Overview
In Emergent, agents live on the nodes of a graph. Edges define which agents can interact. The topology you choose has a major impact on how information, behavior, or state propagates through your simulation.
Emergent ships with three built-in topologies and supports any custom NetworkX graph.
Built-in topologies
Set graph_type in your parameters before calling initialize_graph().
Complete graph
model.update_parameters({"graph_type": "complete", "num_nodes": 6})
Every node is connected to every other node. Information spreads in a single hop; convergence tends to be fast. Good baseline for testing your simulation logic before adding realistic network constraints.
Cycle graph
model.update_parameters({"graph_type": "cycle", "num_nodes": 6})
Nodes are arranged in a ring — each connected only to its two neighbors. Information diffuses slowly from one end to the other. Useful for modeling locally-coupled systems or studying how long it takes for consensus to propagate.
Wheel graph
model.update_parameters({"graph_type": "wheel", "num_nodes": 6})

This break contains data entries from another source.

-- ==== Sys2Proof/Tests/Slice0.lean ====
section
/-! SUPPORT. The model's own tests: words written out from the spec's encodings, the vectors of spec/95_test_vectors.md (V<n>), and for each statement with hypotheses a witness that meets them. Every expected value is the spec's. -/

namespace Sys2Proof.Tests

open Sys2Proof Sys2Proof.Machine

/-! ### Helpers -/

/-- The next state of an answer. -/
def nextOf : Result → Option State
  | .next t => some t
  | .fault _ => none
  | .refused _ => none

/-- The STATUS value an answer leaves. -/
def statusOf (r : Result) : Option Word := (nextOf r).map State.statusWord

/-- The value an answer's read returned. -/
def readOf (r : Result) : Option Word := (nextOf r).bind fun t => t.reads.head?

/-- After FINISH from reset: BUSY = 1, the empty message's block pending (V65). -/
def busyState : State := queueTail (tailBlocks [] 0) State.reset

/-- After START of that block. -/
def activeState : State := coreStep busyState

/-- Before the last ROUND of that block. -/
def lastRoundState : State := coreSteps 64 busyState

/-- An ILLEGAL error recorded, BUSY = 0. -/
def errorState : State := raiseError .illegal State.reset

/-- A BUSY error recorded while BUSY = 1 (V65). -/
def busyErrorState : State := raiseError .busy busyState

/-- With `rst` asserted. -/
def heldState : State := applyReset true State.reset

/-- n bytes 0x61 absorbed into the partial block, with DATA_IN = 0x64636261. -/
def partialState (n : Nat) : State :=
  { State.reset with buf := List.replicate n 0x61, len := BitVec.ofNat 64 (8 * n), dataIn := 0x64636261 }

/-- A host about to perform these operations. -/
def withProgram (ops : List HostOp) (s : State) : State := { s with program := ops, turns := [.host] }

/-! ### WellFormed: the ill-formed term of its one check -/

theorem test_wellFormed_refuses_legal_word_as_wrCmd :
    ([0x00, 0x01, 0x02, 0x12, 0x22, 0x32, 0x03] : List Word).all (fun v => !(Instr.wrCmd 4 v).wellFormed) = true := by decide

theorem test_wellFormed_admits_other_wrCmd :
    (Instr.wrCmd 4 0x04).wellFormed = true ∧ (Instr.wrCmd 2 0x00).wellFormed = true ∧ (Instr.wrDataIn 4 0x00).wellFormed = true := by decide

/-! ### Decoding: every constructor from a word or a request written out (30_encoding R80, R85; 10_state R34; 20_memory R65) -/

theorem test_decode_NOP : decodeTableWord 32 0b0000000000000000000000000000_0000 = some .nop := by decide

theorem test_decode_INIT : decodeTableWord 32 0b0000000000000000000000000000_0001 = some .init := by decide

theorem test_decode_ABSORB :
    decodeTableWord 32 0b00000000000000000000000000_00_0010 = some (.absorb 0) ∧
    decodeTableWord 32 0b00000000000000000000000000_01_0010 = some (.absorb 1) ∧
    decodeTableWord 32 0b00000000000000000000000000_10_0010 = some (.absorb 2) ∧
    decodeTableWord 32 0b00000000000000000000000000_11_0010 = some (.absorb 3) := by decide

theorem test_decode_FINISH : decodeTableWord 32 0b0000000000000000000000000000_0011 = some .finish := by decide

theorem test_decode_WR_CMD :
    (decode { write := true, off := 0b000000, size := 4, wdata := 0b01_0011 }).toOption = some (.wrCmd 4 0x13) ∧
    (decode { write := true, off := 0b000000, size := 2, wdata := 0b0001 }).toOption = some (.wrCmd 2 0x1) := by decide

theorem test_decode_WR_DATA_IN :
    (decode { write := true, off := 0b001000, size := 4, wdata := 0x64636261 }).toOption = some (.wrDataIn 4 0x64636261) := by decide

theorem test_decode_RD_CMD : decodeTableWord 8 0b00_000000 = some (.rdCmd 4) := by decide
theorem test_decode_RD_STATUS : decodeTableWord 8 0b00_000100 = some (.rdStatus 4) := by decide
theorem test_decode_RD_DATA_IN : decodeTableWord 8 0b00_001000 = some (.rdDataIn 4) := by decide
theorem test_decode_RD_RESERVED_0C : decodeTableWord 8 0b00_001100 = some (.rdReserved0C 4) := by decide
theorem test_decode_RD_DIGEST0 : decodeTableWord 8 0b00_010000 = some (.rdDigest0 4) := by decide
theorem test_decode_RD_DIGEST1 : decodeTableWord 8 0b00_010100 = some (.rdDigest1 4) := by decide
theorem test_decode_RD_DIGEST2 : decodeTableWord 8 0b00_011000 = some (.rdDigest2 4) := by decide
theorem test_decode_RD_DIGEST3 : decodeTableWord 8 0b00_011100 = some (.rdDigest3 4) := by decide
theorem test_decode_RD_LEN_LO : decodeTableWord 8 0b00_100000 = some (.rdLenLo 4) := by decide
theorem test_decode_RD_LEN_HI : decodeTableWord 8 0b00_100100 = some (.rdLenHi 4) := by decide
theorem test_decode_RD_RESERVED_28 : decodeTableWord 8 0b00_101000 = some (.rdReserved28 4) := by decide
theorem test_decode_RD_ID : decodeTableWord 8 0b00_101100 = some (.rdId 4) := by decide
theorem test_decode_RD_RESERVED_30 : decodeTableWord 8 0b00_110000 = some (.rdReserved30 4) := by decide
theorem test_decode_RD_RESERVED_34 : decodeTableWord 8 0b00_110100 = some (.rdReserved34 4) := by decide
theorem test_decode_RD_RESERVED_38 : decodeTableWord 8 0b00_111000 = some (.rdReserved38 4) := by decide
theorem test_decode_RD_RESERVED_3C : decodeTableWord 8 0b00_111100 = some (.rdReserved3C 4) := by decide

/-- V61's illegal words, and the reason each is refused for (30_encoding R86). -/
theorem test_decode_refuses_by_name :
    decodeCommand 0x00000004 = .error .unknownOperation ∧ decodeCommand 0x0000000F = .error .unknownOperation ∧
    decodeCommand 0x00000013 = .error .countNotAllowed ∧ decodeCommand 0x00000031 = .error .countNotAllowed ∧
    decodeCommand 0x00000040 = .error .reservedBitsSet ∧ decodeCommand 0x80000001 = .error .reservedBitsSet := by
  refine ⟨?_, ?_, ?_, ?_, ?_, ?_⟩ <;> rfl

theorem test_decode_refuses_requests_of_no_row :
    decode (memWrite 0x04 4 0) = .error .notWritable ∧ decode (memWrite 0x10 4 5) = .error .notWritable ∧
    decode (memWrite 0x09 4 5) = .error .notWritable ∧ decode (memRead 0x12 4) = .error .misalignedRead := by
  refine ⟨?_, ?_, ?_, ?_⟩ <;> rfl

/-- Decoding the encoding of one instruction of each family, by evaluation. -/
theorem test_round_trip :
    [Instr.init, .absorb 3, .wrCmd 1 0x2, .wrCmd 4 0x44, .wrDataIn 4 0xFFFFFFFF, .rdStatus 4, .rdReserved3C 2].all
      (fun i => decide ((decode (encode i)).toOption = some i)) = true := by decide

/-! ### Rotator, tables, padder (V10 to V26) -/

theorem test_rotl_V10 :
    rotl 0x80000000 1 = 0x00000001 ∧ rotl 0x00000001 31 = 0x80000000 ∧ rotl 0x12345678 4 = 0x23456781 ∧
    rotl 0xFFFFFFFF 7 = 0xFFFFFFFF ∧ rotl 0x00000000 23 = 0x00000000 ∧ rotl 0x87654321 16 = 0x43218765 := by decide

theorem test_rotl_V11 : rotl 0x12345678 0 = 0x12345678 ∧ rotl 0x12345678 32 = 0x12345678 := by decide

theorem test_tables_V12_V13 :
    tableT[0] = 0xD76AA478 ∧ tableT[30] = 0x676F02D9 ∧ tableT[63] = 0xEB86D391 ∧
    [tableS[0], tableS[15], tableS[16], tableS[19], tableS[32], tableS[35], tableS[48], tableS[63]] = [7, 22, 5, 20, 4, 23, 6, 21] := by decide

theorem test_hexDigest_V14 : hexDigest iv = "0123456789abcdeffedcba9876543210".toList := by decide

theorem test_pad_V20 :
    [0, 1, 3, 55, 56, 57, 63, 64, 65, 119, 120].map padZeros = [55, 54, 52, 0, 63, 62, 56, 55, 54, 0, 63] ∧
    (pad (List.replicate 55 0x61)).drop 55 = [0x80, 0xb8, 0x01, 0, 0, 0, 0, 0, 0] := by decide

theorem test_pad_V21 : pad [] = 0x80 :: List.replicate 63 0x00 := by decide

theorem test_words_V22 :
    (splitBlocks (pad [0x61, 0x62, 0x63])).map (fun bs => bs.map fun b => (wordsOf b).toList) =
      some [[0x80636261, 0, 0, 0, 0, 0, 0, 0, 0, 0, 0, 0, 0, 0, 0x18, 0]] := by decide

theorem test_le64bytes_V24 : le64bytes 0x0000000123456789 = [0x89, 0x67, 0x45, 0x23, 0x01, 0x00, 0x00, 0x00] := by decide

/-! ### Compressor (V30 to V50) -/

theorem test_roundFunction_V35 :
    roundFunction 0 0x12345678 0x9ABCDEF0 0x0F0F0F0F = 0x1F3F5F77 ∧ roundFunction 16 0x12345678 0x9ABCDEF0 0x0F0F0F0F = 0x92B4D6F8 ∧
    roundFunction 32 0x12345678 0x9ABCDEF0 0x0F0F0F0F = 0x87878787 ∧ roundFunction 63 0x12345678 0x9ABCDEF0 0x0F0F0F0F = 0x68482808 := by decide

theorem test_roundFunction_V30_V34 :
    roundFunction 48 0 0 0 = 0xFFFFFFFF ∧ roundFunction 48 0xFFFFFFFF 0xFFFFFFFF 0xFFFFFFFF = 0 ∧
    roundFunction 15 0 0 0xFFFFFFFF = 0xFFFFFFFF ∧ roundFunction 31 0 0xFFFFFFFF 0 = 0xFFFFFFFF ∧
    roundFunction 47 0xFFFFFFFF 0 0 = 0xFFFFFFFF := by decide

theorem test_wordIndex_V36 :
    [16, 17, 31, 32, 47, 48, 49, 63].map wordIndex = [1, 6, 12, 5, 2, 0, 7, 9] := by decide

theorem test_oneRound_V37 :
    oneRound 0 (Vector.replicate 16 0xFFFFFFFF) ⟨0xFFFFFFFF, 0xFFFFFFFF, 0xFFFFFFFF, 0xFFFFFFFF⟩ =
      ⟨0xFFFFFFFF, 0xB5523AEA, 0xFFFFFFFF, 0xFFFFFFFF⟩ := by decide

theorem test_oneRound_V38_V39 :
    oneRound 32 (Vector.replicate 16 0) ⟨0, 0, 0, 0⟩ = ⟨0, 0xFFA3942F, 0, 0⟩ ∧
    oneRound 63 (Vector.replicate 16 0) ⟨0, 0, 0, 0⟩ = ⟨0, 0x721D70DA, 0, 0⟩ := by decide

/-- The block of "abc", from its words (V22, V40). -/
theorem test_firstRounds_V40 :
    firstRounds #v[0x80636261, 0, 0, 0, 0, 0, 0, 0, 0, 0, 0, 0, 0, 0, 0x18, 0] iv 17 =
      ⟨0xA1051895, 0x3E9E9126, 0x72AFF2E0, 0xE396856B⟩ := by decide +kernel

/-- V50, and with it all 64 rounds and the final sum. -/
theorem test_compress_V50 : compress (Vector.replicate 64 0x00) iv = ⟨0x031F1DAC, 0x6EA58ED0, 0x1FAB67B7, 0x74317791⟩ := by decide +kernel

/-- V1 and V2: the digests of "" and "abc", by the source's functions. -/
theorem test_digest_V1_V2 :
    (splitBlocks (pad [])).map (fun bs => compressAll bs iv) = some ⟨0xD98C1DD4, 0x04B2008F, 0x980980E9, 0x7E42F8EC⟩ ∧
    (splitBlocks (pad [0x61, 0x62, 0x63])).map (fun bs => compressAll bs iv) =
      some ⟨0x98500190, 0xB04FD23C, 0x7D3F96D6, 0x727FE128⟩ := by decide +kernel

/-- V54: START, then one ROUND of the empty message's block (V41). -/
theorem test_core_steps_V41_V54 :
    activeState.active = true ∧ activeState.rnd = 0 ∧ activeState.w = iv ∧
    (coreStep activeState).w = ⟨0x10325476, 0xA5202774, 0xEFCDAB89, 0x98BADCFE⟩ := by decide

/-! ### Commands, reads and errors (V60 to V74) -/

theorem test_reads_after_reset_V60 :
    [exec (.rdStatus 4) State.reset, exec (.rdDataIn 4) State.reset, exec (.rdDigest0 4) State.reset, exec (.rdDigest1 4) State.reset,
      exec (.rdDigest2 4) State.reset, exec (.rdDigest3 4) State.reset].map readOf =
      [some 0, some 0, some 0x67452301, some 0xEFCDAB89, some 0x98BADCFE, some 0x10325476] := by decide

One central hub node is connected to all other nodes, which also form a cycle among themselves. The hub node acts as a broadcast or aggregation point. Models systems with a central authority or information broker.
Custom graphs
For real-world or research-grade topologies, provide your own NetworkX graph:
import networkx as nx
from emergent import AgentModel
model = AgentModel()
# Scale-free network (Barabási–Albert)
G = nx.barabasi_albert_graph(n=200, m=3)
model.set_graph(G)
model.set_initial_data_function(my_initial_data)
model.initialize_graph()
Any nx.Graph (undirected) is accepted. Common choices for ABM research:
| Graph type | NetworkX constructor | Use case |
|---|
| Barabási–Albert | nx.barabasi_albert_graph(n, m) | Scale-free / social networks |
| Erdős–Rényi | nx.erdos_renyi_graph(n, p) | Random networks |
| Watts–Strogatz | nx.watts_strogatz_graph(n, k, p) | Small-world networks |
| Grid | nx.grid_2d_graph(m, n) | Spatial / lattice models |
| Karate club | nx.karate_club_graph() | Classic social network dataset |
When modeling a real social or organizational network, you can load an edge list or adjacency matrix and construct the graph with nx.from_edgelist() or nx.from_numpy_array().
Accessing graph data
After initialization, retrieve the graph and inspect or manipulate node data directly:
graph = model.get_graph()
# Iterate over all nodes and their data
for node, data in graph.nodes(data=True):
print(node, data)
# Access a specific node's data
print(graph.nodes[0])
# Get neighbors of a node
neighbors = list(graph.neighbors(0))
Emergent does not copy the graph when you call get_graph(). Mutations you make to the returned graph object are reflected in the model’s internal state immediately.